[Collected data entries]
※
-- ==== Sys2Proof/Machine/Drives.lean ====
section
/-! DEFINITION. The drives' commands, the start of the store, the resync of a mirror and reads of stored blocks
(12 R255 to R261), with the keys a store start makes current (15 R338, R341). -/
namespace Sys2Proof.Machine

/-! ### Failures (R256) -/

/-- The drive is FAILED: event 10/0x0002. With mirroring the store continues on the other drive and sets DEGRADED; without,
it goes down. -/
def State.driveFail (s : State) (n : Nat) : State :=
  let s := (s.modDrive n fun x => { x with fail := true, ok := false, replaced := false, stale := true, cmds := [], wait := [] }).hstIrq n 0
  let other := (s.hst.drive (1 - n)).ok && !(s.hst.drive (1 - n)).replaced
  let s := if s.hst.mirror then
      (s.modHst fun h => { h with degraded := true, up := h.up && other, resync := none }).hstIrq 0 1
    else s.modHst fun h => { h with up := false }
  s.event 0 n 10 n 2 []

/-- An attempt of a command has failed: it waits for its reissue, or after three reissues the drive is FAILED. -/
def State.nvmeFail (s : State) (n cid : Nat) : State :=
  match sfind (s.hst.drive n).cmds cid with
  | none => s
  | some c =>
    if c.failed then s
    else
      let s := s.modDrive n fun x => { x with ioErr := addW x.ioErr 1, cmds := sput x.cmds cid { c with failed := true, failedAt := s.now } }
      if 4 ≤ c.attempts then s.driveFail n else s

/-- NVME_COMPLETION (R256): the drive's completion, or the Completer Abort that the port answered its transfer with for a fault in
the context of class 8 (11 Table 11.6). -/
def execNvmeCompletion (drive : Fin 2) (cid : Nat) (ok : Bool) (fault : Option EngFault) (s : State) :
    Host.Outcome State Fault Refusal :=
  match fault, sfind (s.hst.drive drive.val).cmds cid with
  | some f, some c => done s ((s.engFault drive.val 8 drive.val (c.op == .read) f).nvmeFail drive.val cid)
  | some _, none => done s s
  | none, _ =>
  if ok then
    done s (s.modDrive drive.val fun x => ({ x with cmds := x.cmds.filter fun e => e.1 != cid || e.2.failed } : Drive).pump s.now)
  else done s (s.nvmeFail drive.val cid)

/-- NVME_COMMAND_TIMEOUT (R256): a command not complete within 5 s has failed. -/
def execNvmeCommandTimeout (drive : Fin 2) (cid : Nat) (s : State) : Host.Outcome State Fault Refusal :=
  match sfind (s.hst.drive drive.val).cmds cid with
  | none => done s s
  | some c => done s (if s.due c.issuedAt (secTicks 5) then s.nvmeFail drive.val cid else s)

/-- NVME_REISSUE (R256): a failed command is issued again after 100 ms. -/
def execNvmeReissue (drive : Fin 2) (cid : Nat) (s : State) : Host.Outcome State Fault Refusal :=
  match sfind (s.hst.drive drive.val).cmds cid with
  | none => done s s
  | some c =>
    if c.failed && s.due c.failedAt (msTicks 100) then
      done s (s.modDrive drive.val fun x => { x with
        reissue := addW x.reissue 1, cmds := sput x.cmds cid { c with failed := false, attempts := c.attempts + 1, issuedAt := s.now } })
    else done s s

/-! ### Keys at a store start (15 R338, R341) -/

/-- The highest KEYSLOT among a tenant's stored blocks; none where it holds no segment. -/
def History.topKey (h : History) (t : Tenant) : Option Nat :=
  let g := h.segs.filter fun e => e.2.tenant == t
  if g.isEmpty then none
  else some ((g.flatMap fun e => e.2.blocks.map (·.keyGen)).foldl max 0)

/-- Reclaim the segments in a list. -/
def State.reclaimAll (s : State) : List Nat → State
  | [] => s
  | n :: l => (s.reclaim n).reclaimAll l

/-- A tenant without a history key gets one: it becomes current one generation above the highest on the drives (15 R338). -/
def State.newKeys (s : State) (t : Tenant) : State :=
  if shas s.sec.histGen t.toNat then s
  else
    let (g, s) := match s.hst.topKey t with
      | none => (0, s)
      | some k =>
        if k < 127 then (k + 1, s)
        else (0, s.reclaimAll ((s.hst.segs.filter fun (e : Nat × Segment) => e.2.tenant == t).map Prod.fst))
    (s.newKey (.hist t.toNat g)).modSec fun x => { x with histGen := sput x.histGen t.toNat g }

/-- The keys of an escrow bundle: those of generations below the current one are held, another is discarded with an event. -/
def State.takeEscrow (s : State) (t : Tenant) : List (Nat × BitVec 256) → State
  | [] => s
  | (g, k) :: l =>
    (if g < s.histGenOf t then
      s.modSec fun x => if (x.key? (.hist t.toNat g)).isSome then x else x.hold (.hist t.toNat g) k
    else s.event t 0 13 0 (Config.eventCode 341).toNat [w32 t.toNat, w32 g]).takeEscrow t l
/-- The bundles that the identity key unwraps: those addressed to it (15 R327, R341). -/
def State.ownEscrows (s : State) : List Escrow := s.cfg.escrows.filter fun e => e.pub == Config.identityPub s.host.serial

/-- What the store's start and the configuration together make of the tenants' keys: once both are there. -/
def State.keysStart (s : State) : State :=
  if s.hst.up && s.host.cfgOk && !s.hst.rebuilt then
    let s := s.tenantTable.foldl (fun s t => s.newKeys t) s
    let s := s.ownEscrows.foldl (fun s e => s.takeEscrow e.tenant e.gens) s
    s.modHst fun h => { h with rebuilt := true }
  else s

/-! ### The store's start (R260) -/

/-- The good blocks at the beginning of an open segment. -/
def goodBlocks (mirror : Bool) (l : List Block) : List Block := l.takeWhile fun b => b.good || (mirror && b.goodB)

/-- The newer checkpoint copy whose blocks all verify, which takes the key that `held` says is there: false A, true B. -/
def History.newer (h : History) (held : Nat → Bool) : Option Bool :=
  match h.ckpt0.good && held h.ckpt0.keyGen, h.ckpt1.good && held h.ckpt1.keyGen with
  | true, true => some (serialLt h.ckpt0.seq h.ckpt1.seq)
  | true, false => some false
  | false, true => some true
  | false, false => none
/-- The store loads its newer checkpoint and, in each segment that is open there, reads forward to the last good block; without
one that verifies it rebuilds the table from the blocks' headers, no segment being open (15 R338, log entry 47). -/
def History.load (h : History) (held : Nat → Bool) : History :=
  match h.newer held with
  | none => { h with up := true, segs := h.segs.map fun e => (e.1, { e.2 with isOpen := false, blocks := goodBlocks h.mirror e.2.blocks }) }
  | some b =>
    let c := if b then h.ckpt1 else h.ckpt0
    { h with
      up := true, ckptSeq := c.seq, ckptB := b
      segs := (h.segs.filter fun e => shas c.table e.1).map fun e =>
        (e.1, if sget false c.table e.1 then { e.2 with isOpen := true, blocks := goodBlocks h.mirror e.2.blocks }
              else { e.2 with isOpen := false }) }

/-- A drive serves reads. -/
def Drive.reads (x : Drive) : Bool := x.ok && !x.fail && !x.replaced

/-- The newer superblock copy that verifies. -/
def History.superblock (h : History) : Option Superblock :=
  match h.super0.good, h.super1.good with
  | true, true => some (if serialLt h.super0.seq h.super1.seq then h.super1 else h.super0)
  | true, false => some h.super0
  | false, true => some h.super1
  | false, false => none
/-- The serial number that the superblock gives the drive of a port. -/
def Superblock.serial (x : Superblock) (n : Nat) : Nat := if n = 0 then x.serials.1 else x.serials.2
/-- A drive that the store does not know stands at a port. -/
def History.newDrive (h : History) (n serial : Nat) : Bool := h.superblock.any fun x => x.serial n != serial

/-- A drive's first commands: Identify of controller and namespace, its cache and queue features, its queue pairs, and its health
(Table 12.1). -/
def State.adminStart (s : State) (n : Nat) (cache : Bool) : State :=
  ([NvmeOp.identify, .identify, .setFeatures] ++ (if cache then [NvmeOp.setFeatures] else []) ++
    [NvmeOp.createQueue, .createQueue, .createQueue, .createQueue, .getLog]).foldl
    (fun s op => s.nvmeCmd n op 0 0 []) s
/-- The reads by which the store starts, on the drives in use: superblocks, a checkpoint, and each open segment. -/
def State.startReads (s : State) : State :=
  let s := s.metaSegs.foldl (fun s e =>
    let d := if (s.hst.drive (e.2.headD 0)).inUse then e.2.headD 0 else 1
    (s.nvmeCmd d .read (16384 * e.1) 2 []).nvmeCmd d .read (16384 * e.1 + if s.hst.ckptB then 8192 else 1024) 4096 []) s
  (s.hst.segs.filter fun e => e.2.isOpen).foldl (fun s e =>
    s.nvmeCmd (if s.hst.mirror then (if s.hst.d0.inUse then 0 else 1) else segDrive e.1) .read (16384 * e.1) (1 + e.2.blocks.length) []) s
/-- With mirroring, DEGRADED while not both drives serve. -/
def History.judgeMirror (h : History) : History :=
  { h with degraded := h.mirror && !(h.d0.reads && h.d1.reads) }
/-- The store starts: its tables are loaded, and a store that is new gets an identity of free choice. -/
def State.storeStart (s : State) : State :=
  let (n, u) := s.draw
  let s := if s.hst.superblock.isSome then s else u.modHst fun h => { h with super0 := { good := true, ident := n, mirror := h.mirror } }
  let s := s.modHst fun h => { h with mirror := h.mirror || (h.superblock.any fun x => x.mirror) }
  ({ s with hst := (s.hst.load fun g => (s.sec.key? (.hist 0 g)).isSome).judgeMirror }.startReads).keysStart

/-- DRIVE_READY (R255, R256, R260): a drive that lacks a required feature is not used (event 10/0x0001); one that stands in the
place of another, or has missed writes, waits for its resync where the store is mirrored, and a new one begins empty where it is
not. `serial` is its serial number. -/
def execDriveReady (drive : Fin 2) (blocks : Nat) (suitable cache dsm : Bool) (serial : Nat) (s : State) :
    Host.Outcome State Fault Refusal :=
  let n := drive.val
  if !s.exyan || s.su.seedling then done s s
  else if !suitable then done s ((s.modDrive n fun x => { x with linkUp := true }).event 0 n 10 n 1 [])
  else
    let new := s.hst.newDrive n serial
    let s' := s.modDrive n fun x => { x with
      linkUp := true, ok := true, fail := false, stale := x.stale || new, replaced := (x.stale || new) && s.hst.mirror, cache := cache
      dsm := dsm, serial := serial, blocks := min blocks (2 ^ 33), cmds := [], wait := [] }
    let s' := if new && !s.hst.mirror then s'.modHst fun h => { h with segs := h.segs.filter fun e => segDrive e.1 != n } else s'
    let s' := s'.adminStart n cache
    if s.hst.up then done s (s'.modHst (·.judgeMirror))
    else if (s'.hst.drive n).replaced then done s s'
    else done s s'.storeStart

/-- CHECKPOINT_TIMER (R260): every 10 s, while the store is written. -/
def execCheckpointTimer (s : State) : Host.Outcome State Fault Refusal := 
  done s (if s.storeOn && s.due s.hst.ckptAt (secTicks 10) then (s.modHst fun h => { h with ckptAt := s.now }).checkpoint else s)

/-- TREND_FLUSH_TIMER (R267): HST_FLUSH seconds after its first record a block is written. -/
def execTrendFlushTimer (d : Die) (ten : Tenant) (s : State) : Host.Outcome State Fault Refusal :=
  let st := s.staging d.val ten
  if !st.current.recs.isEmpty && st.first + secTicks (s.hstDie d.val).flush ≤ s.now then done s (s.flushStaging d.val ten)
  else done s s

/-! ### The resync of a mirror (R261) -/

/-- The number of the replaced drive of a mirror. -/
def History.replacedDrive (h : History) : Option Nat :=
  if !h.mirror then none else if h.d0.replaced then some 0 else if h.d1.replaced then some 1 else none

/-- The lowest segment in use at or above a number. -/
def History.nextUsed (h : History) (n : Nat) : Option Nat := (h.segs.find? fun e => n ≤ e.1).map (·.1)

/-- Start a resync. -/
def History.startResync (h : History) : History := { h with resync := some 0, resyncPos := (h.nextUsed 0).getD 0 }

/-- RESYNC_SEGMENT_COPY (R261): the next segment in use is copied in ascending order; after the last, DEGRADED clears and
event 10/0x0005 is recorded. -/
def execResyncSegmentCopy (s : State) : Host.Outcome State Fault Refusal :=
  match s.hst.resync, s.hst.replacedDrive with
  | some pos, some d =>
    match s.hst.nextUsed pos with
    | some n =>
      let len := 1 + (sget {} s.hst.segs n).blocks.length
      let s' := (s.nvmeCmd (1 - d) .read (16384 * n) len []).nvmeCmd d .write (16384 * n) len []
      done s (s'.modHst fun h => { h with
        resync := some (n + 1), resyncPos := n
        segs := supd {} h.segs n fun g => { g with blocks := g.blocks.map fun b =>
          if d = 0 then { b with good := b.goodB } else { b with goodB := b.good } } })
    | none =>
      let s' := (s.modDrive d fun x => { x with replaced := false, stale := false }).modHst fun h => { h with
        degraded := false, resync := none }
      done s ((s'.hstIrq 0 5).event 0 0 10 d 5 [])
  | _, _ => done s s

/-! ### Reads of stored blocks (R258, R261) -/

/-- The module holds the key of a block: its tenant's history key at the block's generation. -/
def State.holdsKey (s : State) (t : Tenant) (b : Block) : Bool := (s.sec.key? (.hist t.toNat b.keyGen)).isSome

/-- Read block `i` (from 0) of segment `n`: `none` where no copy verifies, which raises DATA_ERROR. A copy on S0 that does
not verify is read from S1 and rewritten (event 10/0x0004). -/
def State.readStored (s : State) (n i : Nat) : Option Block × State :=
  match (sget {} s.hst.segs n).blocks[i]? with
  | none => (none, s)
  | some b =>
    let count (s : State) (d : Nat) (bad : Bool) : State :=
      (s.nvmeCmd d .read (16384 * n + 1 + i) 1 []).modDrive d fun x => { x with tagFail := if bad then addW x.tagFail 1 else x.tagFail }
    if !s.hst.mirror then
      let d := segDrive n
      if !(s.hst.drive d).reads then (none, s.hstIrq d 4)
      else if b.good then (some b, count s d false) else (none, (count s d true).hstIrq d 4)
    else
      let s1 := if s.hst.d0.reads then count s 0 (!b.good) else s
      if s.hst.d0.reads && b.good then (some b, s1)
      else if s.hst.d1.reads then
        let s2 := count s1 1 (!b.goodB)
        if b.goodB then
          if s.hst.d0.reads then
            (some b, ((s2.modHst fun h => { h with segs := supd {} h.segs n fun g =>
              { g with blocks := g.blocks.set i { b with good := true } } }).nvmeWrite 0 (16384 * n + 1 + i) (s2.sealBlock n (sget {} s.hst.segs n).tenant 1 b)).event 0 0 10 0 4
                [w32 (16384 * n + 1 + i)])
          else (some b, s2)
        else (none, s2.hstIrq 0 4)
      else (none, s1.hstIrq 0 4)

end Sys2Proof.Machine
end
※
PROBLEM DETAILS: After locating the line holding "reissue := addW" above, output exactly that line and every line after it through the line holding "let g := h.segs.filter". Include nothing else.

REPLY:
        reissue := addW x.reissue 1, cmds := sput x.cmds cid { c with failed := false, attempts := c.attempts + 1, issuedAt := s.now } })
    else done s s

/-! ### Keys at a store start (15 R338, R341) -/

/-- The highest KEYSLOT among a tenant's stored blocks; none where it holds no segment. -/
def History.topKey (h : History) (t : Tenant) : Option Nat :=
  let g := h.segs.filter fun e => e.2.tenant == t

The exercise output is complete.